◆ **Work task**:
Wherever the word "registers" occurs in the lines below, copy the whole line.

+++

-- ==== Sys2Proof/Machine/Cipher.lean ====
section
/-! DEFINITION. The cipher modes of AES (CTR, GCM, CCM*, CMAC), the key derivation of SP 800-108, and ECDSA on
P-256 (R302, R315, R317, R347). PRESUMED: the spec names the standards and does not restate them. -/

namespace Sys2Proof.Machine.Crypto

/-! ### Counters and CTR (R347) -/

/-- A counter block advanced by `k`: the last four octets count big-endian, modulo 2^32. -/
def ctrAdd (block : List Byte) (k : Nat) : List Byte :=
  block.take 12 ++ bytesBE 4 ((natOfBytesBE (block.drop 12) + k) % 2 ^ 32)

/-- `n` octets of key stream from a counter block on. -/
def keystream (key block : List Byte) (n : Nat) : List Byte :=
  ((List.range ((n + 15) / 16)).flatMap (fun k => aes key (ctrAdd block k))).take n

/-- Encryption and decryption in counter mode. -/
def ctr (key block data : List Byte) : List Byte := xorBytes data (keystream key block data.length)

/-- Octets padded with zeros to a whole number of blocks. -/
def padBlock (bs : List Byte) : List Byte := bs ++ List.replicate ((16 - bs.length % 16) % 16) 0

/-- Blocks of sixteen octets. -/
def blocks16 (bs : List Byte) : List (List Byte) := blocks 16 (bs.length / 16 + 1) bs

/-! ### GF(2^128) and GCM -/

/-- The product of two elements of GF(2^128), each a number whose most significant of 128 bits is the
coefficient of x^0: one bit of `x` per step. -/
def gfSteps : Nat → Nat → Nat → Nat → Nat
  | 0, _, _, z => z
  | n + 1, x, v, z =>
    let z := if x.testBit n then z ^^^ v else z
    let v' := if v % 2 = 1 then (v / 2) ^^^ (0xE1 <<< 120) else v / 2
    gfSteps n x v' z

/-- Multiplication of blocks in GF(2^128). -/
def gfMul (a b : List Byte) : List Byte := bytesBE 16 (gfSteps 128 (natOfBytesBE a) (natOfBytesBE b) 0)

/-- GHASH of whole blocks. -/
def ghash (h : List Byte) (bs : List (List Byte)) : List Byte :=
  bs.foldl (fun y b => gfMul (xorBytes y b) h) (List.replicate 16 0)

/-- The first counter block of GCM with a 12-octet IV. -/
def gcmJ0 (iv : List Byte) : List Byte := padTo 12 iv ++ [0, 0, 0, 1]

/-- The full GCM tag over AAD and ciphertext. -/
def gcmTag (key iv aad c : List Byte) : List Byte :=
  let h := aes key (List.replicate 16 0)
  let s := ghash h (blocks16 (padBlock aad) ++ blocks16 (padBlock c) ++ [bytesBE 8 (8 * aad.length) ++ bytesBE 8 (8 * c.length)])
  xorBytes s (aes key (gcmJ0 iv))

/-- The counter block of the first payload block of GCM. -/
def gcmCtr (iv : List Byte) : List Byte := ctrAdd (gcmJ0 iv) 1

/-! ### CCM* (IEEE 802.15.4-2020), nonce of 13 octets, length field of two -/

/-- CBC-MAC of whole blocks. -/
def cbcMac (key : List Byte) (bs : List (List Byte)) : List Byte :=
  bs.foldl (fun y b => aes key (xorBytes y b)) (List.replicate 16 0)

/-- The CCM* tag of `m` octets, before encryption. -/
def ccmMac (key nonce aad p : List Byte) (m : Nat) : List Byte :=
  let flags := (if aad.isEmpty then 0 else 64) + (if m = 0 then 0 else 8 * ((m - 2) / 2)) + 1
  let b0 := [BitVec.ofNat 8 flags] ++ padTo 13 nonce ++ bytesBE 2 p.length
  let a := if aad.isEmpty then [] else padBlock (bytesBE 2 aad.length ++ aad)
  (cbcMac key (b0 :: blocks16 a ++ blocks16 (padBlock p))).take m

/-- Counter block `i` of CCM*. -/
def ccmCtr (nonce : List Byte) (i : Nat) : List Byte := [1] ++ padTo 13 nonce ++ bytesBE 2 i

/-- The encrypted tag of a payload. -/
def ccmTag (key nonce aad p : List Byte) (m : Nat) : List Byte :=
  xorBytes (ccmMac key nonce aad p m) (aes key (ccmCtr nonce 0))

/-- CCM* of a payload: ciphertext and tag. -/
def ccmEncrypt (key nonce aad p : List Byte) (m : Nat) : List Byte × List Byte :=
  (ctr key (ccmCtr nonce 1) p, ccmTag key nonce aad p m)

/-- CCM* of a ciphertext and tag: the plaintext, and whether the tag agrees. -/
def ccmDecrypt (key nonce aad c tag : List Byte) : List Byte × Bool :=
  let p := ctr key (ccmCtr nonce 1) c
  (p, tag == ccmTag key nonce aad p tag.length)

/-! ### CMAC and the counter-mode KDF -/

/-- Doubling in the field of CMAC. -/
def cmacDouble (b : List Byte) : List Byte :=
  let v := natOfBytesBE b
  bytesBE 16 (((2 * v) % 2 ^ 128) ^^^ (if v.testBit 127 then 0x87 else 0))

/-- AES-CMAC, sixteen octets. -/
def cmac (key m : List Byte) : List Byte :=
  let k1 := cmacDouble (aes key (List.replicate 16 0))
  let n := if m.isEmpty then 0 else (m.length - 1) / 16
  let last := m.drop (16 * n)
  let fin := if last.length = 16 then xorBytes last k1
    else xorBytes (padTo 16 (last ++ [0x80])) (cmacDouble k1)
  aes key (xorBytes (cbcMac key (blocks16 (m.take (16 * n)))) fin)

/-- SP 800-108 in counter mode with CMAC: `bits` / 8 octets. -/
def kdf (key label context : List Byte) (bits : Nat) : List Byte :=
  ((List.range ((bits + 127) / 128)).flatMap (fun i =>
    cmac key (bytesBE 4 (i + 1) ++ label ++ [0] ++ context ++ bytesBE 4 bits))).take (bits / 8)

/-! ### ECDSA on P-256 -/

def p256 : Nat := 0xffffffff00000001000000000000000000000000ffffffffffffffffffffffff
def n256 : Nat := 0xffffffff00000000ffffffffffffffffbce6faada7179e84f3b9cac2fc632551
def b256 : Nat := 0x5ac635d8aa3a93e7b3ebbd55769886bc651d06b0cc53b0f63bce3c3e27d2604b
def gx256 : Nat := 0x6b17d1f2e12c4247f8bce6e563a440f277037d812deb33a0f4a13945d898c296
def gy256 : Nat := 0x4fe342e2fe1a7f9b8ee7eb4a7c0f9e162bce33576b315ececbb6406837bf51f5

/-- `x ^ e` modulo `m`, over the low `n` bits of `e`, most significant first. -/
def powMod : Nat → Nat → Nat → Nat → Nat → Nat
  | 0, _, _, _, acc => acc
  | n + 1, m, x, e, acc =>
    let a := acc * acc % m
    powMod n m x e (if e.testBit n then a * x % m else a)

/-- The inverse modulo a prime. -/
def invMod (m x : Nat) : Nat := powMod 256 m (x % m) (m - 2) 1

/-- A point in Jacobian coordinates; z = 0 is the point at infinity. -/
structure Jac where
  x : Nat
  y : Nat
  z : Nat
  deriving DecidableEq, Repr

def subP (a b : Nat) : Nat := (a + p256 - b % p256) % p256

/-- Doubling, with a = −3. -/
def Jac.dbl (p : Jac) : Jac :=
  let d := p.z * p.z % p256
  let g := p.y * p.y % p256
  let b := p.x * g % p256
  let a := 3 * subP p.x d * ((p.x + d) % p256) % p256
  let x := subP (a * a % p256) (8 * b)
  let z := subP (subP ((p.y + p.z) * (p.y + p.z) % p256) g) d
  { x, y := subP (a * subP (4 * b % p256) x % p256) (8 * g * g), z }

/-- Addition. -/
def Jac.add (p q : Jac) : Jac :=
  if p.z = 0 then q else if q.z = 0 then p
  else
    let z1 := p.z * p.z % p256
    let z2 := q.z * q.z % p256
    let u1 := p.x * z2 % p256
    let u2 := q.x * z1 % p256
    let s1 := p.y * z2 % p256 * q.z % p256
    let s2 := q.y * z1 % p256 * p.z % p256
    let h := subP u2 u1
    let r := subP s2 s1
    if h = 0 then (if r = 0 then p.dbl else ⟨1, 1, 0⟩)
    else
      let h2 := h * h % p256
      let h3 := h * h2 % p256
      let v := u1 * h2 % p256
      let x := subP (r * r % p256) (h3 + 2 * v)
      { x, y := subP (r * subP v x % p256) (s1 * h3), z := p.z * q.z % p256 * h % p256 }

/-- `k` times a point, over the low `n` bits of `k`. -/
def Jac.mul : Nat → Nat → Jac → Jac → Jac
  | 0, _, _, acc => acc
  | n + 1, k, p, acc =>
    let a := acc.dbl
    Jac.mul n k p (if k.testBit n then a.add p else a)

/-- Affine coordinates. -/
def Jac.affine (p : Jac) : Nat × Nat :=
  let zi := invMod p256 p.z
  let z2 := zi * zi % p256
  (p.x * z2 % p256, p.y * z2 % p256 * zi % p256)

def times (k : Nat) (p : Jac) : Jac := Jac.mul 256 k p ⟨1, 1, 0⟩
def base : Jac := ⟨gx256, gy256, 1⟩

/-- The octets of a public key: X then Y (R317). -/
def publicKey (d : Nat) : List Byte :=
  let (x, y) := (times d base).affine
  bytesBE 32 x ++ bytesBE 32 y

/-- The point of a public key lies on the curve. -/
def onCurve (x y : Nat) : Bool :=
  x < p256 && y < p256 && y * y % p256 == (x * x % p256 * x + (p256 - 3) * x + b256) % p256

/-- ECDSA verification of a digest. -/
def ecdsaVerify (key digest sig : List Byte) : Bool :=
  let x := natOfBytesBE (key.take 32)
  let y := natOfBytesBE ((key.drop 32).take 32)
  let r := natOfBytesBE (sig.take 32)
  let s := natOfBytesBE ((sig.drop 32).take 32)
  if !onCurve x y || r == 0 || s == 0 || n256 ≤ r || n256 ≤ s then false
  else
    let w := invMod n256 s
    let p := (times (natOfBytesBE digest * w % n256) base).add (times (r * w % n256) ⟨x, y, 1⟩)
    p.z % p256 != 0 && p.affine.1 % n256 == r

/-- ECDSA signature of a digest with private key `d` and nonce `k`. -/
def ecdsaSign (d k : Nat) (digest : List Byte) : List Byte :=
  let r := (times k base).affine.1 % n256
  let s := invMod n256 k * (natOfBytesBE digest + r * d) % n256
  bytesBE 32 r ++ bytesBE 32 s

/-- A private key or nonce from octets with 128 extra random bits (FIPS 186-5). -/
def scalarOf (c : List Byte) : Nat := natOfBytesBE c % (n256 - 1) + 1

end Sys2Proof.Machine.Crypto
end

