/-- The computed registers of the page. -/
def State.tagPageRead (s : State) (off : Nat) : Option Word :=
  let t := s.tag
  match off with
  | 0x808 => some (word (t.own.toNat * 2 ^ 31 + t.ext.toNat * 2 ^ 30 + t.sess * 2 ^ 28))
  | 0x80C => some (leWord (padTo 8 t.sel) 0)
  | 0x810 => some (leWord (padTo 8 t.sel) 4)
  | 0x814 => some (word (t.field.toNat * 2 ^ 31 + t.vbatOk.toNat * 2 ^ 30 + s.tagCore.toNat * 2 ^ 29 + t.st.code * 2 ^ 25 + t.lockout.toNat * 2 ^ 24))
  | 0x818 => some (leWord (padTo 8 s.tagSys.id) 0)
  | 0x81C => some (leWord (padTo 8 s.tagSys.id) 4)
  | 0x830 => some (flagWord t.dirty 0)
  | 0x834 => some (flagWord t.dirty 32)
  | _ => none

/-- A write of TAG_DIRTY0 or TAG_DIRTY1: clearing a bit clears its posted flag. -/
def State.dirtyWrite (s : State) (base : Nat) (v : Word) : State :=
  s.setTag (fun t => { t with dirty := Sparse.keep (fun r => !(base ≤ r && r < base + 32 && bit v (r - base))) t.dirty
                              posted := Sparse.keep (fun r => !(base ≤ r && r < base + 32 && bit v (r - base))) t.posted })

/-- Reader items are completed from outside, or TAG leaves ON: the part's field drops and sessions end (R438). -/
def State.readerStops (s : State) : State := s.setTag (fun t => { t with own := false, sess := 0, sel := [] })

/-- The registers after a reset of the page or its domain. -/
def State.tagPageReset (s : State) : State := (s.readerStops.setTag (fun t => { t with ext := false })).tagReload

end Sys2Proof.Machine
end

+++

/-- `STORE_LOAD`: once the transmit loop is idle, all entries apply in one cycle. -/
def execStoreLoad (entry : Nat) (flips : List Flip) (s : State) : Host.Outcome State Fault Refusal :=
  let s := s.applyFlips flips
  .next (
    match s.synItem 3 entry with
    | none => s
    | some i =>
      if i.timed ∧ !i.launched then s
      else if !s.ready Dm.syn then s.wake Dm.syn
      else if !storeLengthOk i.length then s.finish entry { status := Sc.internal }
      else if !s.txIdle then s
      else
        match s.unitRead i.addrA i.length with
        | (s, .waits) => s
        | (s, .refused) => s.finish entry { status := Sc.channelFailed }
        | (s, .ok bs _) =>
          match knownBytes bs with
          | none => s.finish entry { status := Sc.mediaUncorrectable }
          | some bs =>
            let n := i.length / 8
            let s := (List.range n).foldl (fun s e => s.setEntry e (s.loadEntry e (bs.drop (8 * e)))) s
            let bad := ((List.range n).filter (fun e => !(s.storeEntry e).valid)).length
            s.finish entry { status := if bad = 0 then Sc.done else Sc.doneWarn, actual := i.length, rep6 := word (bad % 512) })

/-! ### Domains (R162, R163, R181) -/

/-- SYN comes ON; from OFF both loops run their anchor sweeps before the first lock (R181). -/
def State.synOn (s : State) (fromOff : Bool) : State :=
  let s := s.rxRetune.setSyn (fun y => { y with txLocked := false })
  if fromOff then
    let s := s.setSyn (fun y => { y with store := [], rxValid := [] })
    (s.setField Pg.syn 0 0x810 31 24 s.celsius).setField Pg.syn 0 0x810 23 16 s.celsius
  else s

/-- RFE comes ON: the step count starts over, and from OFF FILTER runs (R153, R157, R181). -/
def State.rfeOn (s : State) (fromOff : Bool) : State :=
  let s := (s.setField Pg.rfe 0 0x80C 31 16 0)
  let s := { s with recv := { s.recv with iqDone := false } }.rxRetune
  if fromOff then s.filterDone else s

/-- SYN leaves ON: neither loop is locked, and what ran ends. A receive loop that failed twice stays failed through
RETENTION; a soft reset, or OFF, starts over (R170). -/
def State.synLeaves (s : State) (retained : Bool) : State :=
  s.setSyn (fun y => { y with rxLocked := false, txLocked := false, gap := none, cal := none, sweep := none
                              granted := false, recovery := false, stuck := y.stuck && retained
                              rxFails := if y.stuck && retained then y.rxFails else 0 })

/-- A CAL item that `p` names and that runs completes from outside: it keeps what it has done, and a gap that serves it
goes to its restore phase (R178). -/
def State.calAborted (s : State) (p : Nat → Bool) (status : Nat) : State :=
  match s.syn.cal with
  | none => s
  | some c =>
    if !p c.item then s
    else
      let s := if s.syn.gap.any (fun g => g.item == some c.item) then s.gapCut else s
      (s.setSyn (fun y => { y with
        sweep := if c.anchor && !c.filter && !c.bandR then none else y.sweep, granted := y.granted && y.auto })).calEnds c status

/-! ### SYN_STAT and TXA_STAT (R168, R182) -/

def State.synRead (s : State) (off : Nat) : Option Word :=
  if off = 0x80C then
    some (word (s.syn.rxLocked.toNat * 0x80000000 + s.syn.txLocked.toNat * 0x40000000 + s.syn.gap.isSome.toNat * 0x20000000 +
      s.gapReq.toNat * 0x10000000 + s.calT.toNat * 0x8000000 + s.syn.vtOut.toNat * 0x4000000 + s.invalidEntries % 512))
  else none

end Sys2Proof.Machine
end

+++

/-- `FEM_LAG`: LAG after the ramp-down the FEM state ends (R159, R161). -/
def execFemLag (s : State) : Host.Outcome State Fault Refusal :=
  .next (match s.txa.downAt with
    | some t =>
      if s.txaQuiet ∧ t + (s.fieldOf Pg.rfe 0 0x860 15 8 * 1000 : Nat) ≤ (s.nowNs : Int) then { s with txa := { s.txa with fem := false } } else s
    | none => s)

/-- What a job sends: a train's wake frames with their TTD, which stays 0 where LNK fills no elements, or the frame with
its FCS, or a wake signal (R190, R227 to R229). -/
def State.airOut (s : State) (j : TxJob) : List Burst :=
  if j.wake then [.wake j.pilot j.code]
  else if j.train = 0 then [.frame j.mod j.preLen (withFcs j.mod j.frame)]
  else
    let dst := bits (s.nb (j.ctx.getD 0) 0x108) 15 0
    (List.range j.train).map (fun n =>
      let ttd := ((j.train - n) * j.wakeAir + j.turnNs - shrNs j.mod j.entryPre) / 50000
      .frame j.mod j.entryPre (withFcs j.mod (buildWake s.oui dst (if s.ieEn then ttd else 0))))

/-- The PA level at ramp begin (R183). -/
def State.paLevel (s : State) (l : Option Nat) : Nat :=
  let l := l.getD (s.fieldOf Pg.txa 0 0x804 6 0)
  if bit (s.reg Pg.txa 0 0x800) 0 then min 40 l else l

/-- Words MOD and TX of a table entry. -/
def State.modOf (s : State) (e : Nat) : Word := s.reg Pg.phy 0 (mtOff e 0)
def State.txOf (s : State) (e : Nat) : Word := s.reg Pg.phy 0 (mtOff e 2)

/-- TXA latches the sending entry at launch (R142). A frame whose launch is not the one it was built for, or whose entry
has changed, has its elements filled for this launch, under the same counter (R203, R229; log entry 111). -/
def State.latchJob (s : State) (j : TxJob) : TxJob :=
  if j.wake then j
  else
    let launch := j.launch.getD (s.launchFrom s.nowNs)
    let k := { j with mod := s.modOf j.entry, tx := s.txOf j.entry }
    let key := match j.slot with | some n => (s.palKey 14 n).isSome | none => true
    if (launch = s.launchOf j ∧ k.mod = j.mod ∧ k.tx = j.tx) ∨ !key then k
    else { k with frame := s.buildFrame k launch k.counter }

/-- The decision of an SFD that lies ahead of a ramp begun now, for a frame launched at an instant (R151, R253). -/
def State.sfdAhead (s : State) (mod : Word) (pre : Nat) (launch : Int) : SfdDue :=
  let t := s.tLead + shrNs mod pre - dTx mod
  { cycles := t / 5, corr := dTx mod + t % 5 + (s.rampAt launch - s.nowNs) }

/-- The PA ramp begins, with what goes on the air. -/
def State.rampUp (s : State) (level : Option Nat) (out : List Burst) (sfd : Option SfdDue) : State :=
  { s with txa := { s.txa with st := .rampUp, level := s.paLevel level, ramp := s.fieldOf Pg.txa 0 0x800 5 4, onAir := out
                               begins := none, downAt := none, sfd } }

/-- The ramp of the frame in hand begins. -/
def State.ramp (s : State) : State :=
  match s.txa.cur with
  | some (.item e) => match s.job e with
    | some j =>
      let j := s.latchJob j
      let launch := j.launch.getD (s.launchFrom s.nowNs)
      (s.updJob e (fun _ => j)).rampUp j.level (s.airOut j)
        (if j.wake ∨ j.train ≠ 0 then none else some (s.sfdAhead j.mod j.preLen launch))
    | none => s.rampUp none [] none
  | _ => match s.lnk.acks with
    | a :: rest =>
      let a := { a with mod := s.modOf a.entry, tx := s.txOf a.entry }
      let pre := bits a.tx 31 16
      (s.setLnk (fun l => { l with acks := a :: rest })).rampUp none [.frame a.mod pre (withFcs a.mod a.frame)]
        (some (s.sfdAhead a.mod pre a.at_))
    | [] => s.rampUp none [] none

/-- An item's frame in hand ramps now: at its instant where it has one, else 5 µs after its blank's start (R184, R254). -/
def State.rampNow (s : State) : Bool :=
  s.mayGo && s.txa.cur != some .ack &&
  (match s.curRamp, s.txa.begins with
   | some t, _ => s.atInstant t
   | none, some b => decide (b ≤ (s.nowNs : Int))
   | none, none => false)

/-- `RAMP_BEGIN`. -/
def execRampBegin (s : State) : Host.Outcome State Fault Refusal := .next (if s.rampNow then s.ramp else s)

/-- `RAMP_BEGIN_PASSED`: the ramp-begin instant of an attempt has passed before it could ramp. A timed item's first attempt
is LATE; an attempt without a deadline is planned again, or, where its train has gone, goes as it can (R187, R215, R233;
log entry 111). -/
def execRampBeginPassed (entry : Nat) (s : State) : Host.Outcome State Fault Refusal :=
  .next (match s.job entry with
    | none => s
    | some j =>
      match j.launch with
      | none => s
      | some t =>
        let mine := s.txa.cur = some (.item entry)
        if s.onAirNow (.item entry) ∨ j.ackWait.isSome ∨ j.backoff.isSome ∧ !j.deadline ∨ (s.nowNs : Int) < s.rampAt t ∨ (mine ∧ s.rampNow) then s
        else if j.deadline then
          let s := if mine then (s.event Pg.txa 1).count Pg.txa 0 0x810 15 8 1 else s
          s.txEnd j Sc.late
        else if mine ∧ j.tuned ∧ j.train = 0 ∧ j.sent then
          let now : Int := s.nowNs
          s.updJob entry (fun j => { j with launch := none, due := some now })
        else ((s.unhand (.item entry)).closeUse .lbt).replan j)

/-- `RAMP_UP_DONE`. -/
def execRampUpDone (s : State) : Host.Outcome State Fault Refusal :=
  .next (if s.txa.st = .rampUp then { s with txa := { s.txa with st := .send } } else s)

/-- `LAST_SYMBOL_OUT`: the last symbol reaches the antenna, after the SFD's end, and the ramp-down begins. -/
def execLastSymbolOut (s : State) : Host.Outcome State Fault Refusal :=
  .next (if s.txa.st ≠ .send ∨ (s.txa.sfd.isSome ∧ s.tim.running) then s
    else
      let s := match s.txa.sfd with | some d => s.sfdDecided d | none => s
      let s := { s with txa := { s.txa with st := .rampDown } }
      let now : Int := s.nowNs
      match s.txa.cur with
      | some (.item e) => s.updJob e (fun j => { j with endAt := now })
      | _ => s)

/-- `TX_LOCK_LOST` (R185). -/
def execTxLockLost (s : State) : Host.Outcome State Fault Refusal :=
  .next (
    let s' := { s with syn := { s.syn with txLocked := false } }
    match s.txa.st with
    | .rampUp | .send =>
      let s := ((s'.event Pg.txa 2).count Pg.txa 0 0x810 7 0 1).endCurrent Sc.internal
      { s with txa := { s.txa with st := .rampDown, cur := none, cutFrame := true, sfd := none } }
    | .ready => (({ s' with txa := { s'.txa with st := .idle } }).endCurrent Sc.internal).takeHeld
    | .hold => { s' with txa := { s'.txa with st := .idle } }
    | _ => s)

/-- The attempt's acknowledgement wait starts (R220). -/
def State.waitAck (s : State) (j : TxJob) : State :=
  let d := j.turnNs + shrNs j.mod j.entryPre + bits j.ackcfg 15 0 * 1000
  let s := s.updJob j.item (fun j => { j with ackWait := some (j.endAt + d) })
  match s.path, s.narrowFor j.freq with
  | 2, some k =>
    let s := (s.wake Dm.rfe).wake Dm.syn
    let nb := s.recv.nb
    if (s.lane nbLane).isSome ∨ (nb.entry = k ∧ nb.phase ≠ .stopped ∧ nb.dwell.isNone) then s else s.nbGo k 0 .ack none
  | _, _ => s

+++

◆ **Answer box**:
/-- The computed registers of the page. -/
/-- The registers after a reset of the page or its domain. -/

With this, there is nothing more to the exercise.